---------- Source records ----------
-- ==== Sys2Proof/Machine/Step.lean ====
section
/-! DEFINITION. One step: the command at the front of the queue, or an idle nanosecond. -/
namespace Sys2Proof.Machine

/-- Run the oldest waiting command on everything but the queue; with none waiting the block idles and a nanosecond
passes (assumption 1). -/
def step (s : State) : Host.Outcome State Fault Refusal :=
  match s.pending with
  | [] => .next { s with now := s.now + 1 }
  | c :: rest => exec c { s with pending := rest }

/-- Put the command a word spells at the front of the queue; no row of the table gives bits, so no word spells one. -/
def State.withFetchWord (s : State) (nbits w : Nat) : State :=
  match Sys2Proof.decodeTableWord nbits w with
  | some c => { s with pending := c :: s.pending }
  | none => s

end Sys2Proof.Machine
end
----------
▸ Exercise aim
Among the entries above, the lines between the ones containing "passes (assumption 1). -/" and "rest => exec", inclusive, are to be transcribed exactly. No other line is to be given.

▸ Written response
passes (assumption 1). -/
def step (s : State) : Host.Outcome State Fault Refusal :=
  match s.pending with
  | [] => .next { s with now := s.now + 1 }
  | c :: rest => exec c { s with pending := rest }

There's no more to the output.